Как известно, риторика – «дитя демократии», сформировавшееся в условиях равноправия граждан античных полисов. Риторика «возникла приблизительно в V в. до н. э. как ответ на практическую потребность общества высокой культуры. В этом обществе политические вопросы решались в Народном собрании, публично при огромном стечении народа совершался суд… Красноречие постоянно становилось необходимым для каждого человека [Львов, 1995, с. 6. – Курсив наш. – А.В.]. Не случайно возрождение риторики в России связывается учеными с эпохой перестройки, демократизации и гласности. Вызвав социальный спрос на владение публичной речью, она одновременно высветила все недостатки массовой практики формирования речемыслительной культуры (см., напр., многочисленные критические разборы речей депутатов в пособиях по культуре речи и риторике 90-х гг.). С учетом скомпрометированности понятия «демократ» в постперестроечной России приведем словарные определения:

«Демократия – 1. Политический строй, основанный на признании принципов народовластия, свободы и равноправия граждан. 2. Принцип организации коллективной деятельности, при котором обеспечивается активное и равноправное участие в ней всех членов коллектива».

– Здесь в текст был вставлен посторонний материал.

@[simp] theorem State.setAgenda_params : (s.setAgenda es).params = s.params := rfl
@[simp] theorem State.setAgenda_sync : (s.setAgenda es).sync = s.sync := rfl
@[simp] theorem State.setAgenda_fbEn : (s.setAgenda es).fbEn = s.fbEn := rfl
@[simp] theorem State.setAgenda_pbRun : (s.setAgenda es).pbRun = s.pbRun := rfl
@[simp] theorem State.setAgenda_capRun : (s.setAgenda es).capRun = s.capRun := rfl
@[simp] theorem State.setAgenda_cfgValid : (s.setAgenda es).cfgValid = s.cfgValid := rfl
@[simp] theorem State.setAgenda_illop : (s.setAgenda es).illop = s.illop := rfl
@[simp] theorem State.setAgenda_illreg : (s.setAgenda es).illreg = s.illreg := rfl
@[simp] theorem State.setAgenda_cfgerr : (s.setAgenda es).cfgerr = s.cfgerr := rfl
@[simp] theorem State.setAgenda_seqerr : (s.setAgenda es).seqerr = s.seqerr := rfl
@[simp] theorem State.setAgenda_pend : (s.setAgenda es).pend = s.pend := rfl
@[simp] theorem State.setAgenda_est : (s.setAgenda es).est = s.est := rfl
@[simp] theorem State.setAgenda_rate : (s.setAgenda es).rate = s.rate := rfl
@[simp] theorem State.setAgenda_nframe : (s.setAgenda es).nframe = s.nframe := rfl
@[simp] theorem State.setAgenda_nomFb : (s.setAgenda es).nomFb = s.nomFb := rfl
@[simp] theorem State.setAgenda_shRate : (s.setAgenda es).shRate = s.shRate := rfl
@[simp] theorem State.setAgenda_shNframe : (s.setAgenda es).shNframe = s.shNframe := rfl
@[simp] theorem State.setAgenda_shNomfb : (s.setAgenda es).shNomfb = s.shNomfb := rfl
@[simp] theorem State.setAgenda_wireIn : (s.setAgenda es).wireIn = s.wireIn := rfl
@[simp] theorem State.setAgenda_nativeIn : (s.setAgenda es).nativeIn = s.nativeIn := rfl
@[simp] theorem State.setAgenda_nativeOut : (s.setAgenda es).nativeOut = s.nativeOut := rfl
@[simp] theorem State.setAgenda_wireOut : (s.setAgenda es).wireOut = s.wireOut := rfl
@[simp] theorem State.setAgenda_fbOut : (s.setAgenda es).fbOut = s.fbOut := rfl
@[simp] theorem State.setAgenda_cmd : (s.setAgenda es).cmd = s.cmd := rfl
@[simp] theorem State.setAgenda_rsp : (s.setAgenda es).rsp = s.rsp := rfl
@[simp] theorem State.setAgenda_agenda : (s.setAgenda es).agenda = es := rfl

end

/-! ### setPend -/

section
variable (s : State) (bs : List Byte)

@[simp] theorem State.setPend_params : (s.setPend bs).params = s.params := rfl
@[simp] theorem State.setPend_sync : (s.setPend bs).sync = s.sync := rfl
@[simp] theorem State.setPend_fbEn : (s.setPend bs).fbEn = s.fbEn := rfl
@[simp] theorem State.setPend_pbRun : (s.setPend bs).pbRun = s.pbRun := rfl
@[simp] theorem State.setPend_capRun : (s.setPend bs).capRun = s.capRun := rfl
@[simp] theorem State.setPend_cfgValid : (s.setPend bs).cfgValid = s.cfgValid := rfl
@[simp] theorem State.setPend_illop : (s.setPend bs).illop = s.illop := rfl
@[simp] theorem State.setPend_illreg : (s.setPend bs).illreg = s.illreg := rfl
@[simp] theorem State.setPend_cfgerr : (s.setPend bs).cfgerr = s.cfgerr := rfl
@[simp] theorem State.setPend_seqerr : (s.setPend bs).seqerr = s.seqerr := rfl
@[simp] theorem State.setPend_pend : (s.setPend bs).pend = bs := rfl
@[simp] theorem State.setPend_est : (s.setPend bs).est = s.est := rfl
@[simp] theorem State.setPend_rate : (s.setPend bs).rate = s.rate := rfl
@[simp] theorem State.setPend_nframe : (s.setPend bs).nframe = s.nframe := rfl
@[simp] theorem State.setPend_nomFb : (s.setPend bs).nomFb = s.nomFb := rfl
@[simp] theorem State.setPend_shRate : (s.setPend bs).shRate = s.shRate := rfl
@[simp] theorem State.setPend_shNframe : (s.setPend bs).shNframe = s.shNframe := rfl
@[simp] theorem State.setPend_shNomfb : (s.setPend bs).shNomfb = s.shNomfb := rfl
@[simp] theorem State.setPend_wireIn : (s.setPend bs).wireIn = s.wireIn := rfl
@[simp] theorem State.setPend_nativeIn : (s.setPend bs).nativeIn = s.nativeIn := rfl
@[simp] theorem State.setPend_nativeOut : (s.setPend bs).nativeOut = s.nativeOut := rfl
@[simp] theorem State.setPend_wireOut : (s.setPend bs).wireOut = s.wireOut := rfl
@[simp] theorem State.setPend_fbOut : (s.setPend bs).fbOut = s.fbOut := rfl
@[simp] theorem State.setPend_cmd : (s.setPend bs).cmd = s.cmd := rfl
@[simp] theorem State.setPend_rsp : (s.setPend bs).rsp = s.rsp := rfl
@[simp] theorem State.setPend_agenda : (s.setPend bs).agenda = s.agenda := rfl

end

/-! ### clearCarry -/

section
variable (s : State) 

@[simp] theorem State.clearCarry_params : (s.clearCarry).params = s.params := rfl
@[simp] theorem State.clearCarry_sync : (s.clearCarry).sync = s.sync := rfl
@[simp] theorem State.clearCarry_fbEn : (s.clearCarry).fbEn = s.fbEn := rfl
@[simp] theorem State.clearCarry_pbRun : (s.clearCarry).pbRun = s.pbRun := rfl
@[simp] theorem State.clearCarry_capRun : (s.clearCarry).capRun = s.capRun := rfl
@[simp] theorem State.clearCarry_cfgValid : (s.clearCarry).cfgValid = s.cfgValid := rfl
@[simp] theorem State.clearCarry_illop : (s.clearCarry).illop = s.illop := rfl
@[simp] theorem State.clearCarry_illreg : (s.clearCarry).illreg = s.illreg := rfl
@[simp] theorem State.clearCarry_cfgerr : (s.clearCarry).cfgerr = s.cfgerr := rfl
@[simp] theorem State.clearCarry_seqerr : (s.clearCarry).seqerr = s.seqerr := rfl
@[simp] theorem State.clearCarry_pend : (s.clearCarry).pend = [] := rfl
@[simp] theorem State.clearCarry_est : (s.clearCarry).est = s.est := rfl
@[simp] theorem State.clearCarry_rate : (s.clearCarry).rate = s.rate := rfl
@[simp] theorem State.clearCarry_nframe : (s.clearCarry).nframe = s.nframe := rfl
@[simp] theorem State.clearCarry_nomFb : (s.clearCarry).nomFb = s.nomFb := rfl
@[simp] theorem State.clearCarry_shRate : (s.clearCarry).shRate = s.shRate := rfl
@[simp] theorem State.clearCarry_shNframe : (s.clearCarry).shNframe = s.shNframe := rfl
@[simp] theorem State.clearCarry_shNomfb : (s.clearCarry).shNomfb = s.shNomfb := rfl
@[simp] theorem State.clearCarry_wireIn : (s.clearCarry).wireIn = s.wireIn := rfl
@[simp] theorem State.clearCarry_nativeIn : (s.clearCarry).nativeIn = s.nativeIn := rfl
@[simp] theorem State.clearCarry_nativeOut : (s.clearCarry).nativeOut = s.nativeOut := rfl
@[simp] theorem State.clearCarry_wireOut : (s.clearCarry).wireOut = s.wireOut := rfl
@[simp] theorem State.clearCarry_fbOut : (s.clearCarry).fbOut = s.fbOut := rfl
@[simp] theorem State.clearCarry_cmd : (s.clearCarry).cmd = s.cmd := rfl
@[simp] theorem State.clearCarry_rsp : (s.clearCarry).rsp = s.rsp := rfl
@[simp] theorem State.clearCarry_agenda : (s.clearCarry).agenda = s.agenda := rfl

end

/-! ### pushNativeOut -/

section
variable (s : State) (ws : List Word)

@[simp] theorem State.pushNativeOut_params : (s.pushNativeOut ws).params = s.params := rfl
@[simp] theorem State.pushNativeOut_sync : (s.pushNativeOut ws).sync = s.sync := rfl
@[simp] theorem State.pushNativeOut_fbEn : (s.pushNativeOut ws).fbEn = s.fbEn := rfl
@[simp] theorem State.pushNativeOut_pbRun : (s.pushNativeOut ws).pbRun = s.pbRun := rfl
@[simp] theorem State.pushNativeOut_capRun : (s.pushNativeOut ws).capRun = s.capRun := rfl
@[simp] theorem State.pushNativeOut_cfgValid : (s.pushNativeOut ws).cfgValid = s.cfgValid := rfl
@[simp] theorem State.pushNativeOut_illop : (s.pushNativeOut ws).illop = s.illop := rfl
@[simp] theorem State.pushNativeOut_illreg : (s.pushNativeOut ws).illreg = s.illreg := rfl
@[simp] theorem State.pushNativeOut_cfgerr : (s.pushNativeOut ws).cfgerr = s.cfgerr := rfl
@[simp] theorem State.pushNativeOut_seqerr : (s.pushNativeOut ws).seqerr = s.seqerr := rfl
@[simp] theorem State.pushNativeOut_pend : (s.pushNativeOut ws).pend = s.pend := rfl
@[simp] theorem State.pushNativeOut_est : (s.pushNativeOut ws).est = s.est := rfl
@[simp] theorem State.pushNativeOut_rate : (s.pushNativeOut ws).rate = s.rate := rfl
@[simp] theorem State.pushNativeOut_nframe : (s.pushNativeOut ws).nframe = s.nframe := rfl
@[simp] theorem State.pushNativeOut_nomFb : (s.pushNativeOut ws).nomFb = s.nomFb := rfl
@[simp] theorem State.pushNativeOut_shRate : (s.pushNativeOut ws).shRate = s.shRate := rfl
@[simp] theorem State.pushNativeOut_shNframe : (s.pushNativeOut ws).shNframe = s.shNframe := rfl
@[simp] theorem State.pushNativeOut_shNomfb : (s.pushNativeOut ws).shNomfb = s.shNomfb := rfl
@[simp] theorem State.pushNativeOut_wireIn : (s.pushNativeOut ws).wireIn = s.wireIn := rfl
@[simp] theorem State.pushNativeOut_nativeIn : (s.pushNativeOut ws).nativeIn = s.nativeIn := rfl
@[simp] theorem State.pushNativeOut_nativeOut : (s.pushNativeOut ws).nativeOut = s.nativeOut ++ ws := rfl
@[simp] theorem State.pushNativeOut_wireOut : (s.pushNativeOut ws).wireOut = s.wireOut := rfl
@[simp] theorem State.pushNativeOut_fbOut : (s.pushNativeOut ws).fbOut = s.fbOut := rfl
@[simp] theorem State.pushNativeOut_cmd : (s.pushNativeOut ws).cmd = s.cmd := rfl
@[simp] theorem State.pushNativeOut_rsp : (s.pushNativeOut ws).rsp = s.rsp := rfl
@[simp] theorem State.pushNativeOut_agenda : (s.pushNativeOut ws).agenda = s.agenda := rfl

end

/-! ### pushWireOut -/

section
variable (s : State) (bs : List Byte)

@[simp] theorem State.pushWireOut_params : (s.pushWireOut bs).params = s.params := rfl
@[simp] theorem State.pushWireOut_sync : (s.pushWireOut bs).sync = s.sync := rfl
@[simp] theorem State.pushWireOut_fbEn : (s.pushWireOut bs).fbEn = s.fbEn := rfl
@[simp] theorem State.pushWireOut_pbRun : (s.pushWireOut bs).pbRun = s.pbRun := rfl
@[simp] theorem State.pushWireOut_capRun : (s.pushWireOut bs).capRun = s.capRun := rfl
@[simp] theorem State.pushWireOut_cfgValid : (s.pushWireOut bs).cfgValid = s.cfgValid := rfl
@[simp] theorem State.pushWireOut_illop : (s.pushWireOut bs).illop = s.illop := rfl
@[simp] theorem State.pushWireOut_illreg : (s.pushWireOut bs).illreg = s.illreg := rfl
@[simp] theorem State.pushWireOut_cfgerr : (s.pushWireOut bs).cfgerr = s.cfgerr := rfl
@[simp] theorem State.pushWireOut_seqerr : (s.pushWireOut bs).seqerr = s.seqerr := rfl
@[simp] theorem State.pushWireOut_pend : (s.pushWireOut bs).pend = s.pend := rfl
@[simp] theorem State.pushWireOut_est : (s.pushWireOut bs).est = s.est := rfl
@[simp] theorem State.pushWireOut_rate : (s.pushWireOut bs).rate = s.rate := rfl
@[simp] theorem State.pushWireOut_nframe : (s.pushWireOut bs).nframe = s.nframe := rfl
@[simp] theorem State.pushWireOut_nomFb : (s.pushWireOut bs).nomFb = s.nomFb := rfl
@[simp] theorem State.pushWireOut_shRate : (s.pushWireOut bs).shRate = s.shRate := rfl
@[simp] theorem State.pushWireOut_shNframe : (s.pushWireOut bs).shNframe = s.shNframe := rfl
@[simp] theorem State.pushWireOut_shNomfb : (s.pushWireOut bs).shNomfb = s.shNomfb := rfl
@[simp] theorem State.pushWireOut_wireIn : (s.pushWireOut bs).wireIn = s.wireIn := rfl
@[simp] theorem State.pushWireOut_nativeIn : (s.pushWireOut bs).nativeIn = s.nativeIn := rfl
@[simp] theorem State.pushWireOut_nativeOut : (s.pushWireOut bs).nativeOut = s.nativeOut := rfl
@[simp] theorem State.pushWireOut_wireOut : (s.pushWireOut bs).wireOut = s.wireOut ++ bs := rfl
@[simp] theorem State.pushWireOut_fbOut : (s.pushWireOut bs).fbOut = s.fbOut := rfl
@[simp] theorem State.pushWireOut_cmd : (s.pushWireOut bs).cmd = s.cmd := rfl
@[simp] theorem State.pushWireOut_rsp : (s.pushWireOut bs).rsp = s.rsp := rfl
@[simp] theorem State.pushWireOut_agenda : (s.pushWireOut bs).agenda = s.agenda := rfl

end

/-! ### pushFbOut -/

section
variable (s : State) (bs : List Byte)

@[simp] theorem State.pushFbOut_params : (s.pushFbOut bs).params = s.params := rfl
@[simp] theorem State.pushFbOut_sync : (s.pushFbOut bs).sync = s.sync := rfl
@[simp] theorem State.pushFbOut_fbEn : (s.pushFbOut bs).fbEn = s.fbEn := rfl
@[simp] theorem State.pushFbOut_pbRun : (s.pushFbOut bs).pbRun = s.pbRun := rfl
@[simp] theorem State.pushFbOut_capRun : (s.pushFbOut bs).capRun = s.capRun := rfl
@[simp] theorem State.pushFbOut_cfgValid : (s.pushFbOut bs).cfgValid = s.cfgValid := rfl
@[simp] theorem State.pushFbOut_illop : (s.pushFbOut bs).illop = s.illop := rfl
@[simp] theorem State.pushFbOut_illreg : (s.pushFbOut bs).illreg = s.illreg := rfl
@[simp] theorem State.pushFbOut_cfgerr : (s.pushFbOut bs).cfgerr = s.cfgerr := rfl
@[simp] theorem State.pushFbOut_seqerr : (s.pushFbOut bs).seqerr = s.seqerr := rfl
@[simp] theorem State.pushFbOut_pend : (s.pushFbOut bs).pend = s.pend := rfl
@[simp] theorem State.pushFbOut_est : (s.pushFbOut bs).est = s.est := rfl
@[simp] theorem State.pushFbOut_rate : (s.pushFbOut bs).rate = s.rate := rfl
@[simp] theorem State.pushFbOut_nframe : (s.pushFbOut bs).nframe = s.nframe := rfl
@[simp] theorem State.pushFbOut_nomFb : (s.pushFbOut bs).nomFb = s.nomFb := rfl
@[simp] theorem State.pushFbOut_shRate : (s.pushFbOut bs).shRate = s.shRate := rfl
@[simp] theorem State.pushFbOut_shNframe : (s.pushFbOut bs).shNframe = s.shNframe := rfl
@[simp] theorem State.pushFbOut_shNomfb : (s.pushFbOut bs).shNomfb = s.shNomfb := rfl
@[simp] theorem State.pushFbOut_wireIn : (s.pushFbOut bs).wireIn = s.wireIn := rfl
@[simp] theorem State.pushFbOut_nativeIn : (s.pushFbOut bs).nativeIn = s.nativeIn := rfl
@[simp] theorem State.pushFbOut_nativeOut : (s.pushFbOut bs).nativeOut = s.nativeOut := rfl
@[simp] theorem State.pushFbOut_wireOut : (s.pushFbOut bs).wireOut = s.wireOut := rfl
@[simp] theorem State.pushFbOut_fbOut : (s.pushFbOut bs).fbOut = s.fbOut ++ bs := rfl
@[simp] theorem State.pushFbOut_cmd : (s.pushFbOut bs).cmd = s.cmd := rfl
@[simp] theorem State.pushFbOut_rsp : (s.pushFbOut bs).rsp = s.rsp := rfl
@[simp] theorem State.pushFbOut_agenda : (s.pushFbOut bs).agenda = s.agenda := rfl

end

/-! ### popWireIn -/

section
variable (s : State) (n : Nat)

«Демократизм – … 2. Простота и доступность в обращении с окружающими, демократичность в жизни, в поведении». «Демократичный – … 2. Простой и доступный в обращении, в своих отношениях с людьми» [Ожегов и Шведова, 1999, с. 160. – Подчеркнуто нами. – А.В.].

Напомним также традиционное противопоставление в педагогике авторитарного и либерального («попустительского») стилей поведения (прежде всего речевого) учителя как негативных коммуникативно-поведенческих стратегий демократическому стилю сотрудничества как позитивному и желательному [См., напр.: Педагогика, 2000, с. 404–406]; аналогичным образом расцениваются стили семейного общения и воспитания. Ведущей идеей научной концепции К. Д. Ушинского была демократизация народного образования; основополагающую роль в парадигме гуманизации образования, согласно К. Роджерсу, играет демократический идеал (см. параграф 1.1); тенденция к демократизации признается «нашей судьбой не только в политике, но и в интеллектуальной и культурной жизни в целом» (К. Манхейм).

Типологическими чертами языковой личности демократического типа как результатом установки на соответствующую коммуникативную стратегию являются:

1) стремление к двусторонним субъект-субъектным отношениям с адресатом, отказ от авторитарного стиля речевого поведения, который отличают субъект-объектные отношения;

2) стремление к достижению консенсуса (коммуникативного согласия), к конструктивному диалогу, широкой дискуссии, цель которых – принятие взаимоприемлемых решений, направленных на общее благо;

3) стремление к коммуникативному консонансу в результате гармонизирующего диалога на основе учета как общих психологических закономерностей общения, так и индивидуальных особенностей конкретного адресата речи.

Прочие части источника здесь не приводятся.